Hof Den Haag oordeelt dat Rijnvarende X geen recht heeft op voorkoming van dubbele belasting. X maakt niet aannemelijk dat hij in 2013 onderworpen is aan een IB-(voor)heffing op Cyprus. De Hoge Raad oordeelt dat de middelen of klachten niet tot cassatie kunnen leiden (art. 81 Wet RO).
Belanghebbende woont in 2013 in Nederland en werkt op een tot de Rijnvaart behorend binnenvaartschip. Van 1 januari tot 31 juli is X in loondienst bij een op Cyprus gevestigde vennootschap en van 1 augustus tot 31 december bij een in Liechtenstein gevestigde vennootschap.
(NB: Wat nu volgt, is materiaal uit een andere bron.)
-- ==== Sys2Proof/Tests/Slice0.lean ====
section
/-!
SUPPORT. The model's own tests. Expected results are the spec's: 95_test_vectors.md (S, E, T, F, A, M, G, K, H name
its vectors) or the example of the rule named. Each runs one step on a small state.
-/

namespace Sys2Proof.Tests

open Sys2Proof.Machine

/-! ## Well-formedness: the spec makes no operand value ill-formed, so there is no ill-formed term to refuse -/

theorem test_every_instruction_is_well_formed (i : Instr) : i.wellFormed = true := by cases i <;> rfl

/-! ## Decoding: each constructor from a word written out bit by bit from 30_encoding.md R75 -/

theorem test_decode_cls : decodeWord 0b0000_0000_1110_0000 = .ok .cls := by decide
theorem test_decode_ret : decodeWord 0b0000_0000_1110_1110 = .ok .ret := by decide
theorem test_decode_jp : decodeWord 0b0001_1010_1011_1100 = .ok (.jp 0xABC) := by decide
theorem test_decode_call : decodeWord 0b0010_1010_1011_1100 = .ok (.call 0xABC) := by decide
theorem test_decode_seImm : decodeWord 0b0011_1010_0111_1111 = .ok (.seImm 0xA 0x7F) := by decide
theorem test_decode_sneImm : decodeWord 0b0100_1010_0111_1111 = .ok (.sneImm 0xA 0x7F) := by decide
theorem test_decode_seReg : decodeWord 0b0101_0001_0010_0111 = .ok (.seReg 1 2) := by decide
theorem test_decode_ldImm : decodeWord 0b0110_1011_0100_0010 = .ok (.ldImm 0xB 0x42) := by decide
theorem test_decode_addImm : decodeWord 0b0111_1011_0100_0010 = .ok (.addImm 0xB 0x42) := by decide
theorem test_decode_ldReg : decodeWord 0b1000_1010_1011_0000 = .ok (.ldReg 0xA 0xB) := by decide
theorem test_decode_orReg : decodeWord 0b1000_1010_1011_0001 = .ok (.orReg 0xA 0xB) := by decide
theorem test_decode_andReg : decodeWord 0b1000_1010_1011_0010 = .ok (.andReg 0xA 0xB) := by decide
theorem test_decode_xorReg : decodeWord 0b1000_1010_1011_0011 = .ok (.xorReg 0xA 0xB) := by decide
theorem test_decode_addReg : decodeWord 0b1000_1010_1011_0100 = .ok (.addReg 0xA 0xB) := by decide
theorem test_decode_subReg : decodeWord 0b1000_1010_1011_0101 = .ok (.subReg 0xA 0xB) := by decide
theorem test_decode_shr : decodeWord 0b1000_1010_1011_0110 = .ok (.shr 0xA 0xB) := by decide
theorem test_decode_subn : decodeWord 0b1000_1010_1011_0111 = .ok (.subn 0xA 0xB) := by decide
theorem test_decode_shl : decodeWord 0b1000_1010_1011_1110 = .ok (.shl 0xA 0xB) := by decide
theorem test_decode_sneReg : decodeWord 0b1001_0001_0010_1111 = .ok (.sneReg 1 2) := by decide
theorem test_decode_ldI : decodeWord 0b1010_0001_0010_0011 = .ok (.ldI 0x123) := by decide
theorem test_decode_rnd : decodeWord 0b1100_0011_0000_1111 = .ok (.rnd 3 0x0F) := by decide
theorem test_decode_drw : decodeWord 0b1101_0001_0010_0011 = .ok (.drw 1 2 3) := by decide
theorem test_decode_skp : decodeWord 0b1110_0100_1001_1110 = .ok (.skp 4) := by decide
theorem test_decode_sknp : decodeWord 0b1110_0100_1010_0001 = .ok (.sknp 4) := by decide
theorem test_decode_ldVxDt : decodeWord 0b1111_0101_0000_0111 = .ok (.ldVxDt 5) := by decide
theorem test_decode_ldDtVx : decodeWord 0b1111_0101_0001_0101 = .ok (.ldDtVx 5) := by decide
theorem test_decode_ldStVx : decodeWord 0b1111_0101_0001_1000 = .ok (.ldStVx 5) := by decide
theorem test_decode_addI : decodeWord 0b1111_0101_0001_1110 = .ok (.addI 5) := by decide
theorem test_decode_ldVxK : decodeWord 0b1111_0101_0000_1010 = .ok (.ldVxK 5) := by decide
theorem test_decode_ldF : decodeWord 0b1111_0101_0010_1001 = .ok (.ldF 5) := by decide
theorem test_decode_ldB : decodeWord 0b1111_0101_0011_0011 = .ok (.ldB 5) := by decide
theorem test_decode_storeRegs : decodeWord 0b1111_0101_0101_0101 = .ok (.storeRegs 5) := by decide
theorem test_decode_loadRegs : decodeWord 0b1111_0101_0110_0101 = .ok (.loadRegs 5) := by decide

/-- E10, E13, E16, E18, E19: words of every unknown class. -/
theorem test_decode_unknown :
    ([0x8AB8, 0x8ABF, 0xB123, 0xE400, 0xE49F, 0xF500, 0xF5FF, 0x0000, 0x00E1, 0x01E0] : List Word).all
      (fun w => decide (decodeWord w = .error (.unknownOpcode w))) = true := by decide

theorem test_decode_truncated : decode [0x12] = .error .truncated := by decide

theorem test_decodeTableWord : decodeTableWord 16 0xD123 = some (.drw 1 2 3) := by decide

/-! ## Building a state and running one step -/

/-- Registers set over reset, by number. -/
def regs (l : List (Reg × Byte)) (s : State) : State := l.foldl (fun s p => s.writeV p.1 p.2) s

/-- Memory bytes set over a state, by address. -/
def bytes (l : List (Nat × Byte)) (s : State) : State := s.setMem (l.foldl (fun m p => Memory.write m p.1 p.2) s.mem)

/-- What a projection of the state reads after one step of the word at pc, if the step answers a next state. -/
def after {α : Type} (w : Nat) (s : State) (f : State → α) : Option α :=
  match step (s.withFetchWord 16 w) with
  | .next t => some (f t)
  | _ => none

/-- The fault record after one step. -/
def faultAfter (w : Nat) (s : State) : Option (Option FaultRecord) := after w s State.fault

/-- V1, V2 and VF. -/
def flags (s : State) : Byte × Byte × Byte := (s.readV 1, s.readV 2, s.readV 0xF)

/-! ## The step (95_test_vectors.md 2.2) -/

/-- T2: an odd pc. -/
theorem test_step_odd_pc :
    after 0x6107 { State.reset with pc := 0x201 } (fun t => (t.readV 1, t.pc)) = some (0x07, 0x203) := by decide

/-- T3: the last word of memory. -/
theorem test_step_last_word :
    after 0x6107 { State.reset with pc := 0xFFE } (fun t => (t.readV 1, t.pc)) = some (0x07, 0x1000) := by decide

/-- The fault record a step leaves. -/
def faultOf : Answer → Option FaultRecord
  | .next t => t.fault
  | _ => none

/-- T4: the second byte of the fetch is out of range. -/
theorem test_step_fetch_fault :
    faultOf (step { State.reset with pc := 0xFFF }) = some ⟨.outOfBounds, some 0xFFF, none, some 0x1000⟩ := by decide

/-- T6: unwritten memory is an unknown opcode. -/
theorem test_step_unknown :
    faultOf (step State.reset) = some ⟨.unknownOpcode, some 0x200, some 0, none⟩ := by decide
Door de SVB is na bezwaar aan X een A1-verklaring afgegeven waarin is opgenomen dat van 1 januari 2013 tot 31 juli 2013 het Nederlandse sociale zekerheidsrecht op X van toepassing is. Door Liechtenstein is een A1-verklaring afgegeven voor de periode 1 augustus - 31 december. In zijn IB-aangifte 2013 verzoekt X voor het gehele jaar om vrijstelling van premie volksverzekeringen. Naar aanleiding van het bezwaar van X verleent de inspecteur de vrijstelling alleen voor de periode dat X in loondienst was bij de Liechtensteinse vennootschap. X is van mening dat hij recht heeft op voorkoming van dubbele belasting en verrekening van voorheffingen (ingehouden LB en/of premies sociale verzekeringen).
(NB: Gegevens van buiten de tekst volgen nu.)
/-- R10, R11, R13: on a sample with indications formed outside blanking and no fault indication, an indication
that opposes the hook state advances the hook count, and changes the hook state and returns the count to 0
when the count reaches M; any other indication sets the count to 0. Thresholds with T_off below T_on, as every
profile that Set Profile accepts has them. R10 to R20, R27, R28, R34, R35: the whole treatment of a sample with
full supervision. The hook count and both fault counts advance by their indications and are 0 where none is
formed (blanked, or in Open or Ring feed); the ring-trip count advances on an Asserted reading in settled Ring
with the taken mark Clear. One decision at most follows: Overcurrent where its count has reached M (a count
beyond M has: log entry 13), else Foreign Battery, else the hook decision, else the ring-trip decision at 2. On a
timed line the tick comes after a hook or ring-trip decision and carries the new hook state: a break count that
reaches 401 is a clear, a make count that reaches 150 ends the digit. No tick follows a fault decision (the
model's choice: log entry 26). -/
def Obligations.HookStateIsDebounced : Prop :=
  (∀ (s : State) (l : Line) (current : Int) (ringTrip : Bool) (sigma : Int),
    s.inRestart = false → s.call[l].state ≠ .disabled → s.call[l].state ≠ .testing →
    s.feed[l].blanking = .none →
    ((s.feed[l].current = .standby ∨ s.feed[l].current = .active) ∧ sigma = 1 ∨
      s.feed[l].current = .reverse ∧ sigma = -1) →
    (s.profileOf l).tOff.toNat < (s.profileOf l).tOn.toNat →
    let p := s.profileOf l
    let F := filterUpdate p.k.toNat s.sup[l].f (max (-2048) (min 2047 current))
    let opposed : Prop :=
      s.sup[l].hook = .onHook ∧ 16 * (p.tOn.toNat : Int) ≤ sigma * F ∨
        s.sup[l].hook = .offHook ∧ sigma * F ≤ 16 * (p.tOff.toNat : Int)
    F.natAbs < 16 * p.tOver.toNat → -(16 * (p.tOn.toNat : Int)) < sigma * F →
    ∃ t, exec (.senseSample l current ringTrip) s = .next t ∧
      (¬opposed → t.sup[l].hook = s.sup[l].hook ∧ t.sup[l].hookCount = 0) ∧
      (opposed → s.sup[l].hookCount + 1 < p.m.toNat →
        t.sup[l].hook = s.sup[l].hook ∧ t.sup[l].hookCount = s.sup[l].hookCount + 1) ∧
      (opposed → s.sup[l].hookCount + 1 = p.m.toNat →
        t.sup[l].hook ≠ s.sup[l].hook ∧ t.sup[l].hookCount = 0)) ∧
  (∀ (s : State) (l : Line) (current : Int) (ringTrip : Bool),
    s.inRestart = false → s.call[l].state ≠ .disabled → s.call[l].state ≠ .testing →
    (s.profileOf l).tOff.toNat < (s.profileOf l).tOn.toNat → 1 ≤ (s.profileOf l).m.toNat →
    let p := s.profileOf l
    let x := s.sup[l]
    let feed := s.feed[l]
    let F := filterUpdate p.k.toNat x.f (max (-2048) (min 2047 current))
    let E := (if feed.current = .reverse then -1 else 1) * F
    let formed : Bool := decide (feed.blanking = .none ∧ feed.current ≠ .openLoop ∧ feed.current ≠ .ring)
    let opposed : Bool := decide
      (x.hook = .onHook ∧ 16 * (p.tOn.toNat : Int) ≤ E ∨ x.hook = .offHook ∧ E ≤ 16 * (p.tOff.toNat : Int))
    let hooks := if formed = true ∧ opposed = true then x.hookCount + 1 else 0
    let overs := if formed = true ∧ 16 * p.tOver.toNat ≤ F.natAbs then x.overCount + 1 else 0
    let foreigns := if formed = true ∧ E ≤ -(16 * (p.tOn.toNat : Int)) then x.foreignCount + 1 else 0
    let trips :=
      if feed.current = .ring ∧ feed.settling = false ∧ x.ringTripTaken = false ∧ ringTrip = true then
        x.ringTripCount + 1
      else 0
    let v : State :=
      { s with
        scanner := { s.scanner with position := l + 1 }
        sup := s.sup.set l
          { f := F, hook := x.hook, hookCount := hooks, overCount := overs, foreignCount := foreigns
            ringTripCount := trips, ringTripTaken := x.ringTripTaken && decide (feed.current = .ring) } }
    let sampled := exec (.senseSample l current ringTrip) s
    let timed : Prop :=
      s.call[l].state = .waiting ∨ s.call[l].state = .seizing ∨ s.call[l].state = .connected
    let ticked (w t : State) : Prop :=
      let b := w.brk[l]
      let ends (limit : Nat) (count : Option Nat) (c : Instr) (y : State) : Prop :=
        (∀ n, count = some n → limit ≤ n + 1 → ∃ z, exec c y = .next z ∧ SameBut [.quietRun] z t) ∧
          ((∀ n, count = some n → n + 1 < limit) → SameBut [.quietRun] y t)
      (w.sup[l].hook = .onHook → ends 401 b.breakCount (.clearDecision l)
        { w with brk := w.brk.set l { b with breakCount := b.breakCount.map (· + 1) } }) ∧
      (w.sup[l].hook = .offHook → ends 150 b.makeCount (.digitEnd l)
        { w with brk := w.brk.set l { b with makeCount := b.makeCount.map (· + 1) } })
    let decides (c : Instr) : Prop :=
      (¬timed → sampled = exec c v) ∧
        (timed → ∃ w, exec c v = .next w ∧ ∃ t, sampled = .next t ∧ ticked w t)
    (p.m.toNat ≤ overs → sampled = exec (.overcurrentDecision l) v) ∧
    (overs < p.m.toNat → p.m.toNat ≤ foreigns → sampled = exec (.foreignBatteryDecision l) v) ∧
    (overs < p.m.toNat → foreigns < p.m.toNat →
      (p.m.toNat ≤ hooks → decides (.hookDecision l)) ∧
      (hooks < p.m.toNat → 2 ≤ trips → decides (.ringTripDecision l)) ∧
      (hooks < p.m.toNat → trips < 2 →
        ∃ t, sampled = .next t ∧ (timed → ticked v t) ∧ (¬timed → SameBut [.quietRun] v t))))

/-! ## Chapter 2: hook decisions on a timed line, clears and digits -/

/-- R26, R29 to R33: an OnHook decision on a timed line begins a break; an OffHook decision ends it, and the
break is a glitch, a pulse, invalid or a flash by its count. Only a flash of a Connected line, on a profile
that allows flashes, is reported (R86). An OffHook decision where no break is timed leaves the break timing as it
is (R24, R29). R14, R94, R158: a hook decision that means nothing in the line's state
(OnHook on an Idle or Ringing line, OffHook on a line in Lockout, either on a Faulted line) changes the hook
state and ends Quiet operation, and does nothing else. (OffHook on an Idle line is in OffHookJoins, on a Ringing
line in RingingEnds, OnHook in Lockout in LockoutRunsItsCourse; on a Disabled line or one under test no decision
is taken: log entry 4.) -/
def Obligations.HookDecisionTimesBreaks : Prop :=
  (∀ (s : State) (l : Line),
    (s.call[l].state = .waiting ∨ s.call[l].state = .seizing ∨ s.call[l].state = .connected) →
    (s.sup[l].hook = .offHook →
      ∃ t, exec (.hookDecision l) s = .next t ∧ SameBut [.sup, .brk, .quietRun] s t ∧ OtherLines l s t ∧
        t.monitor.quiet = false ∧ t.sup[l] = { s.sup[l] with hook := .onHook, hookCount := 0 } ∧
        t.brk[l] = { s.brk[l] with breakCount := some 0 }) ∧
    (∀ b, s.sup[l].hook = .onHook → s.brk[l].breakCount = some b → b ≤ 400 →
      ∃ t, exec (.hookDecision l) s = .next t ∧ SameBut [.sup, .brk, .reports, .quietRun] s t ∧
        OtherLines l s t ∧ t.monitor.quiet = false ∧
        t.sup[l] = { s.sup[l] with hook := .offHook, hookCount := 0 } ∧
        (b ≤ 9 → t.brk[l] = { s.brk[l] with breakCount := none }) ∧
        (10 ≤ b → b ≤ 60 → t.brk[l] =
          { breakCount := none, makeCount := some 0, inDigit := true
            pulses := if s.brk[l].pulses < 11 then s.brk[l].pulses + 1 else s.brk[l].pulses }) ∧
        (61 ≤ b → t.brk[l] = {}) ∧
        t.reports =
          if 125 ≤ b ∧ (s.profileOf l).flags.getLsbD 0 = true ∧ s.call[l].state = .connected then
            s.reports.append (s.urgentFor l) { kind := .flash, line := some l, bearer := s.call[l].bearer }
          else s.reports) ∧
    (s.sup[l].hook = .onHook → s.brk[l].breakCount = none →
      ∃ t, exec (.hookDecision l) s = .next t ∧ SameBut [.sup, .quietRun] s t ∧ OtherLines l s t ∧
        t.monitor.quiet = false ∧ t.sup[l] = { s.sup[l] with hook := .offHook, hookCount := 0 })) ∧
  (∀ (s : State) (l : Line),
    (s.call[l].state = .faulted ∨
        (s.call[l].state = .idle ∨ s.call[l].state = .ringing) ∧ s.sup[l].hook = .offHook ∨
        s.call[l].state = .lockout ∧ s.sup[l].hook = .onHook →
      ∃ t, exec (.hookDecision l) s = .next t ∧ SameBut [.sup, .quietRun] s t ∧ OtherLines l s t ∧
        t.monitor.quiet = false ∧ t.sup[l].hook ≠ s.sup[l].hook ∧
        t.sup[l] = { s.sup[l] with hook := t.sup[l].hook, hookCount := 0 }) ∧
    (s.call[l].state = .disabled ∨ s.call[l].state = .testing →
      ∃ t, exec (.hookDecision l) s = .next t ∧ SameBut [.quietRun] s t))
Hof Den Haag (V-N 2019/52.1.2) oordeelt dat X geen recht heeft op voorkoming van dubbele belasting. X maakt niet aannemelijk dat hij in 2013 onderworpen is aan een IB-(voor)heffing op Cyprus. Dit geldt ook voor Liechtenstein. Verder is het volgens het hof niet aannemelijk dat de werkgever van X een bedrag van het loon heeft afgezonderd met de bedoeling dit als LB af te dragen aan de Cypriotische of Liechtensteinse fiscus. Ook heeft X geen recht op verrekening van loonheffing, omdat op het loon geen voorheffing heeft plaatsgevonden. Daarnaast heeft X ook geen recht op aftrek van de bijdragen ‘Social Insurance Fund’ en andere bijdragen. Nu de inspecteur een bedrag van € 1660 aan bijdragen ‘Social Insurance Fund’ in aanmerking heeft genomen, zijn reeds meer bijdragen in aftrek toegelaten dan waar X recht op heeft.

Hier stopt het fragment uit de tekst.